HW1 Stats 366 - Stats 166


Due by 11am, April 13th, 2012 (timestamp used as proof).

Send a complete pdf file to ahead@stanford.edu

Reading and revision

  • Review slides from this week.
  • What are ten words you looked up on wikipedia for clarification?

Do the Lab, make sure to provide a copy of your R commands and the output. Provide comments for both the functions you used and the input. If you can use Sweave, it is highly recommended, in any case, even if you use word, please hand in a pdf file.


Here is a simple example of good comments

GCcontent <- function(myseq)
 {  #####A function to compute GC content of the input sequence myseq
   mytable <- count(myseq, 1) # make a table with the count of As, Cs, Ts, and Gs
   mylength <- length(myseq) # find the length of the whole sequence
   myCs <- mytable[[2]] # number of Cs in the sequence
   myGs <- mytable[[3]] # number of Gs in the sequence
   myCG <- (myCs + myGs)/mylength

About Sweave (for the hardcore programmers who like latex only)

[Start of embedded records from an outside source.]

/-- Major 0x3C (R201). -/
def dec3C (w : Nat) : Except Reject Instr :=
  match w / 2097152 % 64 with
  | 0 => if ¬ w / 134217728 % 32 = 0 then .error (.reserved 60 0) else
    .ok (.trap (fin64 (w / 512)) (fin64 (w / 32768)) (bitAt w 4))
  | 1 => if ¬ w / 134217728 % 32 = 0 then .error (.reserved 60 1) else
    .ok (.eret (fin64 (w / 512)) (fin64 (w / 32768)) (bitAt w 4))
  | 2 => if srnAllocated (w / 32768 % 64 + 64 * (w / 134217728 % 32)) = false then .error (.unallocated 60 2) else
    .ok (.srd (fin64 (w / 512)) (fin2048 (w / 32768 % 64 + 64 * (w / 134217728 % 32))) (bitAt w 4))
  | 3 => if srnAllocated (w / 32768 % 64 + 64 * (w / 134217728 % 32)) = false then .error (.unallocated 60 3) else
    .ok (.swr (fin64 (w / 512)) (fin2048 (w / 32768 % 64 + 64 * (w / 134217728 % 32))) (bitAt w 4))
  | n => .error (.unallocated 60 n)

/-- Major 0x3D (R201). -/
def dec3D (w : Nat) : Except Reject Instr :=
  match w / 2097152 % 64 with
  | 0 =>
    match w / 1073741824 with
    | 0 => if ¬ w / 134217728 % 8 = 0 then .error (.reserved 61 0) else
      .ok (.tlbiPage (fin64 (w / 512)) (fin64 (w / 32768)) (bitAt w 4))
    | 1 => if ¬ w / 512 % 64 = 0 then .error (.reserved 61 0) else
      if ¬ w / 134217728 % 8 = 0 then .error (.reserved 61 0) else
      .ok (.tlbiAsid (fin64 (w / 32768)) (bitAt w 4))
    | 2 => if ¬ w / 512 % 4096 = 0 then .error (.reserved 61 0) else
      if ¬ w / 134217728 % 8 = 0 then .error (.reserved 61 0) else
      .ok (.tlbiGlobal (bitAt w 4))
    | _ => if ¬ w / 512 % 4096 = 0 then .error (.reserved 61 0) else
      if ¬ w / 134217728 % 8 = 0 then .error (.reserved 61 0) else
      .ok (.tlbiPart (bitAt w 4))
  | 1 => if ¬ w / 512 % 4096 = 0 then .error (.reserved 61 1) else
    if ¬ w / 134217728 % 32 = 0 then .error (.reserved 61 1) else
    .ok (.ifence (bitAt w 4))
  | 2 => if ¬ w / 512 % 64 = 0 then .error (.reserved 61 2) else
    if ¬ w / 134217728 % 32 = 0 then .error (.reserved 61 2) else
    .ok (.tblld (fin64 (w / 32768)) (bitAt w 4))
  | 3 => if 2 ≤ w / 32768 % 64 then .error (.unallocated 61 3) else
    if ¬ w / 134217728 % 32 = 0 then .error (.reserved 61 3) else
    .ok (.meter (fin64 (w / 512)) (bitAt w 32768) (bitAt w 4))
  | n => .error (.unallocated 61 n)

/-- A 32-bit instruction (R196, R201); `w` is its word. -/
def decode32 (w : Nat) : Except Reject Instr :=
  match w / 8 % 64 with
  | 0 => dec00 w
  | 1 => dec01 w
  | 2 => dec02 w
  | 3 => dec03 w
  | 4 => dec04 w
  | 5 => dec05 w
  | 6 => dec06 w
  | 7 => dec07 w
  | 8 => dec08 w
  | 9 => dec09 w
  | 10 => dec0A w
  | 11 => dec0B w
  | 12 => dec0C w
  | 13 => dec0D w
  | 14 => dec0E w
  | 16 => dec10 w
  | 17 => dec11 w
  | 18 => dec12 w
  | 19 => dec13 w
  | 20 => dec14 w
  | 21 => dec15 w
  | 22 => dec16 w
  | 23 => dec17 w
  | 24 => dec18 w
  | 25 => dec19 w
  | 26 => dec1A w
  | 27 => dec1B w
  | 28 => dec1C w
  | 29 => dec1D w
  | 30 => dec1E w
  | 31 => dec1F w
  | 32 => dec20 w
  | 33 => dec21 w
  | 34 => dec22 w
  | 35 => dec23 w
  | 40 => dec28 w
  | 41 => dec29 w
  | 42 => dec2A w
  | 43 => dec2B w
  | 44 => dec2C w
  | 45 => dec2D w
  | 46 => dec2E w
  | 47 => dec2F w
  | 52 => dec34 w
  | 53 => dec35 w
  | 54 => dec36 w
  | 55 => dec37 w
  | 56 => dec38 w
  | 57 => dec39 w
  | 58 => dec3A w
  | 59 => dec3B w
  | 60 => dec3C w
  | 61 => dec3D w
  | n => .error (.unallocated n 0)

/-- Compact quadrant Q0 (R199). -/
def decQ0 (w : Nat) : Except Reject Instr :=
  match w / 8 % 16 with
  | 0 => if w / 128 % 256 = 0 then .error (.unallocated 255 0) else
    if ¬ w / 32768 % 2 = 0 then .error (.reserved 0 14) else
    .ok (.cMov (fin16 (w / 128)) (fin16 (w / 2048)) (bitAt w 4))
  | 1 => if ¬ w / 32768 % 2 = 0 then .error (.reserved 0 0) else
    .ok (.cAdd (fin16 (w / 128)) (fin16 (w / 2048)) (bitAt w 4))
  | 2 => if ¬ w / 32768 % 2 = 0 then .error (.reserved 0 1) else
    .ok (.cSub (fin16 (w / 128)) (fin16 (w / 2048)) (bitAt w 4))
  | 3 => if ¬ w / 32768 % 2 = 0 then .error (.reserved 0 2) else
    .ok (.cAnd (fin16 (w / 128)) (fin16 (w / 2048)) (bitAt w 4))
  | 4 => if ¬ w / 32768 % 2 = 0 then .error (.reserved 0 3) else
    .ok (.cOr (fin16 (w / 128)) (fin16 (w / 2048)) (bitAt w 4))
  | 5 => if ¬ w / 32768 % 2 = 0 then .error (.reserved 0 4) else
    .ok (.cXor (fin16 (w / 128)) (fin16 (w / 2048)) (bitAt w 4))
  | 6 => if ¬ w / 32768 % 2 = 0 then .error (.reserved 0 6) else
    .ok (.cShl (fin16 (w / 128)) (fin16 (w / 2048)) (bitAt w 4))
  | 7 => if ¬ w / 32768 % 2 = 0 then .error (.reserved 0 7) else
    .ok (.cShr (fin16 (w / 128)) (fin16 (w / 2048)) (bitAt w 4))
  | 8 => if ¬ w / 128 % 16 = 0 then .error (.reserved 12 0) else
    if ¬ w / 32768 % 2 = 0 then .error (.reserved 12 0) else
    .ok (.cJr (fin16 (w / 2048)) (bitAt w 4))
  | 9 => if ¬ w / 128 % 16 = 0 then .error (.reserved 12 1) else
    if ¬ w / 32768 % 2 = 0 then .error (.reserved 12 1) else
    .ok (.cCallr (fin16 (w / 2048)) (bitAt w 4))
  | 10 => if ¬ w / 128 % 512 = 0 then .error (.reserved 12 2) else
    .ok (.cRet (bitAt w 4))
  | 11 => if ¬ w / 128 % 512 = 0 then .error (.reserved 14 0) else
    .ok (.cNop (bitAt w 4))
  | _ => .error (.unallocated 255 0)

/-- Compact quadrant Q1 (R199). -/
def decQ1 (w : Nat) : Except Reject Instr :=
  match w / 8 % 16 with
  | 0 => .ok (.cAddi (fin16 (w / 128)) (BitVec.ofNat 5 (w / 2048)) (bitAt w 4))
  | 1 => .ok (.cLi (fin16 (w / 128)) (BitVec.ofNat 5 (w / 2048)) (bitAt w 4))
  | 2 => .ok (.cB (BitVec.ofNat 9 (w / 128)) (bitAt w 4))
  | _ => .error (.unallocated 255 0)

/-- Compact quadrant Q2 (R199). -/
def decQ2 (w : Nat) : Except Reject Instr :=
  match w / 8 % 16 with
  | 0 => if ¬ w / 32768 % 2 = 0 then .error (.reserved 16 0) else
    .ok (.cLd (fin16 (w / 128)) (fin16 (w / 2048)) (bitAt w 4))
  | 1 => if ¬ w / 32768 % 2 = 0 then .error (.reserved 18 0) else
    .ok (.cSt (fin16 (w / 128)) (fin16 (w / 2048)) (bitAt w 4))
  | 2 => if ¬ w / 32768 % 2 = 0 then .error (.reserved 16 0) else
    .ok (.cLdW (fin16 (w / 128)) (fin16 (w / 2048)) (bitAt w 4))
  | 3 => if ¬ w / 32768 % 2 = 0 then .error (.reserved 18 0) else
    .ok (.cStW (fin16 (w / 128)) (fin16 (w / 2048)) (bitAt w 4))
  | 4 => if ¬ w / 32768 % 2 = 0 then .error (.reserved 16 0) else
    .ok (.cLdPost (fin16 (w / 128)) (fin16 (w / 2048)) (bitAt w 4))
  | 5 => if ¬ w / 32768 % 2 = 0 then .error (.reserved 18 0) else
    .ok (.cStPost (fin16 (w / 128)) (fin16 (w / 2048)) (bitAt w 4))
  | 6 => if ¬ w / 32768 % 2 = 0 then .error (.reserved 17 3) else
    .ok (.cLdc (fin16 (w / 128)) (fin16 (w / 2048)) (bitAt w 4))
  | 7 => if ¬ w / 32768 % 2 = 0 then .error (.reserved 19 0) else
    .ok (.cStc (fin16 (w / 128)) (fin16 (w / 2048)) (bitAt w 4))
  | _ => .error (.unallocated 255 0)

/-- Length in bytes of the instruction whose first parcel is `p` (R191). -/
def lengthOf (p : Nat) : Nat := if p % 4 = 3 then 4 else 2

/-- An instruction of one parcel, in its quadrant (R191, R199). -/
def decode16 (w : Nat) : Except Reject Instr :=
  match w % 4 with
  | 0 => decQ0 w
  | 1 => decQ1 w
  | _ => decQ2 w

/-- The instruction at the front of a list of bytes and the bytes after it (R191: parcels are little-endian). -/
def decode (bs : List Byte) : Except Reject (Instr × List Byte) :=
  match bs with
  | b0 :: b1 :: rest =>
    let p := b0.toNat + 256 * b1.toNat
    if p % 4 = 3 then
      match rest with
      | b2 :: b3 :: rest' => (decode32 (p + 65536 * (b2.toNat + 256 * b3.toNat))).map (·, rest')
      | _ => .error .truncated
    else (decode16 p).map (·, rest)
  | _ => .error .truncated

/-- The `n` low bytes of a number, least significant first (R4). -/
def bytesLE : Nat → Nat → List Byte
  | 0, _ => []
  | n + 1, x => BitVec.ofNat 8 x :: bytesLE n (x / 256)

/-- The instruction that the decoder reads from a word of `nbits` bits whose further bits are zero. -/
def decodeTableWord (nbits w : Nat) : Option Instr :=
  match decode (bytesLE 4 (w % 2 ^ nbits)) with
  | .ok (i, _) => some i
  | .error _ => none
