/-! ### Expert buffers (R52, R53, R359) -/

/-- EXPERT_ROW_ARRIVAL (R52): a row that is not held, the first of its sender for its buffer. -/
def execExpertRowArrival (index : Nat) (s : State) : Host.Outcome State Fault Refusal :=
  match s.rows[index]? with
  | none => .next s
  | some r =>
    let behind := (s.rows.take index).any (fun q => decide (q.held = 0 ∧ q.sender = r.sender ∧ q.die = r.die ∧ q.buf = r.buf))
    .next (if r.held ≠ 0 ∨ behind then s else State.arriveRow { s with rows := s.rows.eraseIdx index } r)
/-- EXPERT_RELEASE (R52): a store of 0 to the release word of a buffer is performed. -/
def execExpertRelease (die buf : Nat) (s : State) : Host.Outcome State Fault Refusal :=
  .next (if die < Config.dies ∧ buf < 256 then s.performAt (expertAt die buf 8) (leBytes 8 0) false else s)
/-- OVERFLOW_DECISION (R359): the decision dword as it stands is applied. -/
def execOverflowDecision (die buf : Nat) (s : State) : Host.Outcome State Fault Refusal :=
  .next (if die < Config.dies ∧ buf < 256 then s.decideOverflow die buf else s)
/-- A flush is no longer outstanding once its buffer is gone (R53). -/
def Die.flushGone (x : Die) (buf : Nat) : Die := { x with flushing := if x.flushing = some buf then none else x.flushing }
/-- Arrivals of a buffer held under DEFER are told of again (R359). -/
def State.tellAgain (s : State) (d b : Nat) : State :=
  match s.rows.find? (fun r => decide (r.die = d ∧ r.buf = b ∧ r.held ≠ 0) && r.deferred) with
  | none => s
  | some r => State.overflowMsg { s with rows := s.rows.map (fun q =>
      if q.die = d ∧ q.buf = b ∧ q.deferred then { q with told := true } else q) } d b r.held
/-- EXPERT_BUFFER_CONFIGURATION (R52, R359): firmware sizes the pool, configures a buffer or takes it away. Arrivals that
wait for a page arrive again when pages are added. -/
def execExpertBufferConfiguration (die : Nat) (cfg : ExpertCfg) (s : State) : Host.Outcome State Fault Refusal :=
  if Config.dies ≤ die then .next s
  else
    match cfg with
    | .pool pages =>
      let used := (s.die die).poolPages - (s.die die).poolFree
      let s := s.modDie die (fun x => { x with poolPages := max pages used, poolFree := pages - used })
      .next (s.retryRows (fun r => decide (r.die = die ∧ r.held = 4)))
    | .buffer buf owner cls rowsz trig pinned =>
      if 256 ≤ buf then .next s
      else
        let old := (s.expert? die buf).map (fun e => (e.pages, e.flushed, e.first))
        let (pages, flushed, first) := old.getD ([], false, 0)
        let e : Expert := ⟨owner, cls % 16, rowsz, trig, pinned, pages, flushed, first⟩
        .next ((s.modDie die (fun x => { x with experts := keySet x.experts buf e })).tellAgain die buf)
    | .remove buf =>
      let n := ((s.expert? die buf).map (fun e => e.pages.length)).getD 0
      let s := s.modDie die (fun x => Die.flushGone { x with experts := keyDel x.experts buf, poolFree := x.poolFree + n } buf)
      .next (s.retryRows (fun r => decide (r.die = die ∧ r.held = 4)))

end Sys2Proof.Machine
end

Some links to Sweave documentation:

LAB component

  1. Look up on the NCBI nucleotide page the genome of Mycobacterium tuberculosis (reference strain H37Rv). Explain the term fasta.
  2. Using either seqinr or geneR do not download the full genome of Mycobacterium tuberculosis H37Rv (this is large), but just the first contig (positions 1-341957).
  3. What is the length of the full genome of Mycobacterium tuberculosis H37Rv accession number AL123456 ?
  4. What are the last 12 nucleotides of the genome?
  5. From within R write a fasta file called mycontig1.fasta with the first 341957 base pairs.
  6. Check that you can read in the file with the read.fasta function.
  7. What is the GC content of the first 341957 base pairs?
  8. How many CG digrams are there?
  9. Is this close to the expected number under an independence model? (ie supposing that the occurrence of a G following a C is independent)
  10. Do a chisquare test to see if the difference is significant.
  11. Follow the instructions in chapter 2 of the little book of r to make a plot of GC content of a moving window of width 500 along the first contig (positions 1-341957).
  12. Download the genome with NCBI reference: NC_016893.1, call this seqyale.
  13. Put the frequencies (counts/total) of a,c,g,t in a vector of length 4 called pest.
  14. Simulate a new sequence of the same length as seqyale called simuseq by drawing independently from a multinomial distribution with probabilities \((p_a, p_t, p_c, p_g)=\) pest. (do not use a loop)
  15. Make a comparative plot of the frequencies of AT digrams in the simulated data simuseq and the seqyale data along the genome.